The 1967 Pontiac GTO stands as one of the most beautiful muscle cars of all time. To their iconic muscle car's pleasing nose, Pontiac designers added simple polished "chain link" grille inserts. At the tail, they resculpted some edges and cleaned up the lamps. Without disturbing the matchless lines of the '66, the stylists had created an aesthetic triumph.
Something fresh lurked behind the 1967 Pontiac GTO's gorgeous new grille: The standard engine was now a 400-cid enlargement of the 389-cid V-8. Compression was unchanged, and the base version, with its four-barrel carburetor, again made 335 horsepower. But taking over the 360-horsepower slot from the discontinued tri-carburetor setup was a new single four-barrel High Output option. It cost $77 extra and added a higher-lift camshaft, free-flow exhaust manifolds, and an open-element air cleaner. Of the 81,722 GTOs built for '67, 13,827 were equipped with the HO engine.
For another $263, the 1967 Pontiac GTO's HO mill could be fitted with Ram Air. These ultimate GTO V-8s had extra-strong valve springs and a longer-duration cam; they were underrated at 360 horsepower. The Ram Air package consisted of hardware that opened the otherwise nonfunctional hood scoops, plus a pan that went around the open-element air cleaner and mated to the hood with a foam-rubber skirt.
Ram Air was a factory option ordered for 751 cars, but the pan and scoop parts were shipped in the trunk of the car for installation by the dealer. The owner was advised to refit the closed-scoop hardware during wet weather.
Three- and four-speed manual transmissions, both with Hurst shifters, were offered for the 1967 Pontiac GTO. Ram Air versions could use the stick or an automatic, but the 4.33:1 axle ratio was mandatory. Replacing the two-speed automatic was the three-speed Turbo Hydra-matic. When it was ordered with a center console, the gear lever was relocated from the steering column to the floor and a Hurst Dual Gate shifter was used. The driver could leave the lever in Drive, or slide it into an adjacent gate for fully manual shifting.

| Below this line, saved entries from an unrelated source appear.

/-- Settles O7: the records before the failing one pass, and of its own checks the first that fails is found. -/
theorem loadReportsFirstFailure : Obligations.LoadReportsFirstFailure := by
  intro dmemSize maxCycles hsize hcap
  refine ⟨fun prog => load_of_tooLong hsize hcap, fun before after r hlen hbefore => ⟨fun hop => ?_, ?_⟩⟩
  · exact load_of_recordFault hsize hcap hlen hbefore (recordFault_of_unknownOpcode hop _)
  · intro hop earlier later f hsplit hearlier hused hbad
    rw [← fieldFault_eq]
    exact load_of_recordFault hsize hcap hlen hbefore (recordFault_of_field hop hsplit hearlier hused hbad _)

/-! ### A load of words -/

theorem loadWords_of_tooLong {prog : List (BitVec 64)} {dmemSize maxCycles : Nat} (hsize : 1 ≤ dmemSize)
    (hcap : 1 ≤ maxCycles) (hlen : Config.nMax < prog.length) :
    loadWords prog dmemSize maxCycles = .fault (.programTooLarge prog.length) := by
  rw [loadWords, if_neg (by omega), if_pos hlen]

theorem loadWords_of_decodes {prog : List (BitVec 64)} {is : List Instr} {dmemSize maxCycles : Nat}
    (hsize : 1 ≤ dmemSize) (hcap : 1 ≤ maxCycles) (hlen : prog.length ≤ Config.nMax) (h : decodeWords 0 prog = .ok is) :
    loadWords prog dmemSize maxCycles = .next (State.resetWith is dmemSize maxCycles) := by
  rw [loadWords, if_neg (by omega), if_neg (by omega), h]

theorem loadWords_of_error {prog : List (BitVec 64)} {index dmemSize maxCycles : Nat} (hsize : 1 ≤ dmemSize)
    (hcap : 1 ≤ maxCycles) (hlen : prog.length ≤ Config.nMax) (h : decodeWords 0 prog = .error index) :
    loadWords prog dmemSize maxCycles = .fault (.unknownOpcode index) := by
  rw [loadWords, if_neg (by omega), if_neg (by omega), h]

/-- Words that all decode give their instructions in order. -/
theorem decodeWords_eq_ok {ws : List (BitVec 64)} {is : List Instr} (h : ws.map decode64 = is.map .ok) (index : Nat) :
    decodeWords index ws = .ok is := by
  induction ws generalizing is index with
  | nil => rw [List.map_eq_nil_iff.mp h.symm]; rfl
  | cons w ws ih =>
    obtain ⟨i, is, rfl, hw, hws⟩ := List.map_eq_cons_iff.mp h.symm
    rw [decodeWords_cons_ok hw.symm, ih hws.symm]
    rfl

/-- Behind words that decode the first that does not is reported by its index. -/
theorem decodeWords_eq_error {before after : List (BitVec 64)} {w : BitVec 64} {e : DecodeError}
    (hbefore : ∀ v ∈ before, ∃ i, decode64 v = .ok i) (hw : decode64 w = .error e) (index : Nat) :
    decodeWords index (before ++ w :: after) = .error (index + before.length) := by
  induction before generalizing index with
  | nil => exact decodeWords_cons_error hw index after
  | cons v vs ih =>
    obtain ⟨⟨i, hi⟩, hvs⟩ := List.forall_mem_cons.mp hbefore
    rw [List.cons_append, decodeWords_cons_ok hi, ih hvs, List.length_cons, Nat.add_right_comm]
    rfl

/-- Settles O56, by what decoding the words in order gives. -/
theorem loadWordsDecodesEach : Obligations.LoadWordsDecodesEach := by
  intro dmemSize maxCycles hsize hcap
  refine ⟨fun prog => loadWords_of_tooLong hsize hcap, fun prog is hlen hmap => ?_, fun before after w hlen hbefore hw => ?_⟩
  · exact loadWords_of_decodes hsize hcap hlen (decodeWords_eq_ok hmap 0)
  · rw [← Nat.zero_add before.length]
    exact loadWords_of_error hsize hcap hlen (decodeWords_eq_error hbefore hw 0)

end Sys2Proof.Machine
end

section
/-! PROOFS. The family 60_exceptions.md, the run-time faults: where a step can stop, and what a data fault leaves (R240 to
R243). -/

namespace Sys2Proof.Machine

/-- A step faults by a check of the driver or in its cycle. -/
theorem step_eq_fault {s : State} {f : Fault} (h : step s = .fault f) :
    driverCheck s = .fault f ∨ cycle s = .fault f := by
  cases hc : driverCheck s with
  | ended e => cases (step_of_ended hc).symm.trans h
  | fault g => cases (step_of_fault hc).symm.trans h; exact .inl rfl
  | goOn => exact .inr ((step_of_goOn hc).symm.trans h)

theorem step_ne_refused {s : State} {x : Refusal} : step s ≠ .refused x := by
  intro h
  cases hc : driverCheck s with
  | ended e => cases (step_of_ended hc).symm.trans h
  | fault f => cases (step_of_fault hc).symm.trans h
  | goOn => exact (cycle_stops s).1 x ((step_of_goOn hc).symm.trans h)

/-- A cycle faults by a release of a counter that is 0, in Writeback or Memory2, or by a load or store in Memory2 outside the
data store, after its Writeback. -/
inductive CycleFault (s : State) : Fault → Prop where
  | underflow (r : Reg) (left : State) : CycleFault s (.scoreboardUnderflow r left)
  | data (s1 : State) (m : Latch) (hw : transition .writeback { s with clock := s.clock + 1 } = .next s1)
      (hm : s1.latches.m2 = some m) (hout : inDataStore s1 m.memAddr = false) (hi : isLoadOp m.ins ∨ isStoreOp m.ins) :
      CycleFault s (.dmemOutOfRange m.memAddr { s1 with stage := .memory2 })

theorem cycle_eq_fault {s : State} {f : Fault} (h : cycle s = .fault f) : CycleFault s f := by
  rcases (cycle_stops s).2 f h with h | ⟨s1, hw, h⟩
  · obtain ⟨r, left, rfl, -⟩ := (transition_writeback_stops _).2 f h
    exact .underflow r left
  · rcases (transition_memory2_stops s1).2 f h with ⟨m, hm, rfl, hout, hi⟩ | ⟨r, left, rfl, -⟩
    · exact .data s1 m hw hm hout hi
    · exact .underflow r left

/-- Settles O34: the driver's two faults, and those of a cycle. -/
theorem stepStopsOnlyWithRunTimeFaults : Obligations.StepStopsOnlyWithRunTimeFaults := by
  refine fun s => ⟨fun x => step_ne_refused, fun f h => ?_⟩
  rcases step_eq_fault h with h | h
  · rcases driverCheck_eq_fault h with hf | ⟨hf, hclock⟩
    · exact .inr (.inr (.inl hf))
    · exact .inr (.inr (.inr (hclock ▸ hf)))
  · cases cycle_eq_fault h with
    | underflow r left => exact .inr (.inl ⟨r, left, rfl⟩)
    | data => exact .inl ⟨_, _, rfl⟩

/-- Settles O51: Writeback, which has run, leaves M2, the data store, its size, the zero flag and `pc`. -/
theorem dataFaultState : Obligations.DataFaultState := by
  intro s left a h
  rcases step_eq_fault h with h | h
  · rcases driverCheck_eq_fault h with hf | ⟨hf, -⟩ <;> cases hf
  · cases cycle_eq_fault h with
    | data s1 m hw hm hout hi =>
      obtain ⟨regs, sb, rfl, -⟩ := transition_writeback_next hw
      refine ⟨hw, rfl, rfl, rfl, rfl, rfl, ⟨m, hm, rfl, ?_⟩, fun ha => ?_⟩
      · simpa only [isLoadOp, isStoreOp, or_assoc] using hi
      · exact Bool.false_ne_true (hout.symm.trans (inDataStore_iff.mpr ha))

end Sys2Proof.Machine
end

section
/-! PROOFS. The family 70_reset_and_hazards.md, the data hazard: what an instruction that leaves Decode has read (R272). -/

namespace Sys2Proof.Machine

open Sys2Proof.Safety

/-- An instruction stands in Execute1 after a Decode, with no multiply pending, only where that Decode has advanced it: its
sources were ready, and the slots below Execute1 are as they were. -/
theorem advanced_of_flowAt_decode {s t : State} {l : Latch} (hs : FlowAt .decode s) (h : transition .decode s = .next t)
    (hl : t.latches.e1 = some l) (hmp : t.bits.mulPending = false) :
    ∃ d, l = readSources s d.ins d ∧ sourcesReady s d.ins = true ∧ (issuedSlots t).tail = (issuedSlots s).tail := by
  obtain ⟨hbusy, -⟩ := hs.freeze
  have hbubble (hfree : s.bits.dBusy = false) : s.latches.e1 = none := hs.ready.resolve_right (by simp [hfree])
  obtain ⟨u, hu, hc⟩ := transition_decode_cases s
  cases hu.symm.trans h
  rcases hc with ⟨hfrozen, rfl⟩ | ⟨hfree, -, rfl⟩ | ⟨d, hfree, -, rfl, -⟩ | ⟨d, -, -, hready, -, sb, rfl, -⟩
  · exact absurd (hmp.symm.trans (hbusy.symm.trans hfrozen)) Bool.false_ne_true
  · cases hl.symm.trans (hbubble hfree)
  · cases hl.symm.trans (hbubble hfree)
  · exact ⟨d, (Option.some.inj hl).symm, hready, rfl⟩

/-- With every writer counted, no slot below Decode writes a register that is ready (R107, R120). -/
theorem writesReg_of_ready {s : State} (hs : scoreboardExact s) {r : Reg} (hr : pending s r = 0) {x : Slot}
    (hx : x ∈ issuedSlots s) : writesReg r x = false := by
  have hcount : (issuedSlots s).countP (writesReg r) = 0 := (hs r).symm.trans hr
  exact Bool.eq_false_iff.mpr (List.countP_eq_zero.mp hcount x hx)

theorem sourceValue_of_eq_some {s : State} {src : Option Reg} {r : Reg} (h : src = some r) (old : Word) :
    sourceValue s src old = reg s r := by
  rw [h, sourceValue]

/-- Settles O49: the sources were ready in Decode, where every counter counts the writers in flight, and neither Decode nor
Fetch writes a register. -/
theorem decodeReadsCommittedValues : Obligations.DecodeReadsCommittedValues := by
  intro s t l hinv h hl hmp
  obtain ⟨u, h1, h2⟩ := andThen_eq_next.mp ((cycle_eq_halves s).symm.trans h)
  simp only [runStages, andThen_eq_next, Host.Outcome.next.injEq, exists_eq_right] at h2
  obtain ⟨v, h5, w, h6, h7⟩ := h2
  have hv : FlowAt .decode v := (((Flow.of_inv hinv).atWriteback _).memoryHalf h1).transition h5
  obtain ⟨hslots, hbits, -⟩ := transition_fetch_slots h7
  have hregs : t.regs = v.regs :=
    ((transition_frame h7).regs (by decide)).trans ((transition_frame h6).regs (by decide))
  have hreg (r : Reg) : reg v r = reg t r := congrArg (·.get r) hregs.symm
  obtain ⟨d, rfl, hready, htail⟩ :=
    advanced_of_flowAt_decode hv h6 ((List.cons.inj hslots).1.symm.trans hl) ((congrArg _ hbits).symm.trans hmp)
  refine ⟨fun r hr x hx => ?_, fun r hr => ?_, fun r hr => ?_, fun r hr => ?_⟩
  · have hx : x ∈ (issuedSlots t).tail := hx
    rw [hslots, htail] at hx
    exact writesReg_of_ready hv.scoreboard (sourcesReady_iff.mp hready r hr) (List.mem_of_mem_tail hx)
  all_goals exact (sourceValue_of_eq_some hr _).trans (hreg r)

end Sys2Proof.Machine
end

section
/-! PROOFS. The family 70_reset_and_hazards.md, the passages: one instruction alone in the pipeline, from its Fetch to its
commit (R280). First the cycle of a record alone in the pipeline, then the way from Fetch to the commit for every instruction,
then the instructions by their own actions in Execute1 and Memory2. -/

namespace Sys2Proof.Machine

open Sys2Proof.Safety

theorem core_run_succ {s t : State} (h : step s = .next t) (n : Nat) : core.run (n + 1) s = core.run n t := by
  have hstep : core.step s = .next t := h
  simp only [Host.Core.run, hstep]

/-! ### The cycle of a record alone in the pipeline -/

/-- The machine `s` at the clock `n` with `f` in F, `x` in the slot of `st` and bubbles in all others, after the transition
`ran`. -/
def alone (s : State) (n : Nat) (f : Slot) (st : Stage) (x : Slot) (ran : Stage) : State :=
  { s with clock := n, latches := putLatch { Latches.empty with f := f } st x, stage := ran }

Detail revisions fine-tuned the GTO's styling, while underhood, a 400-cid V-8 replaced the hallowed 389. This car has the optional hood-mounted tach, which looked cool, but was hard to read in rain or direct sunlight. The cabin was still top-flight, even if the dash did trade wood trim for a woodgrain vinyl applique.
Among other new options for the 1967 Pontiac GTO were power front disc brakes ($105) and a hood-mounted tach ($84).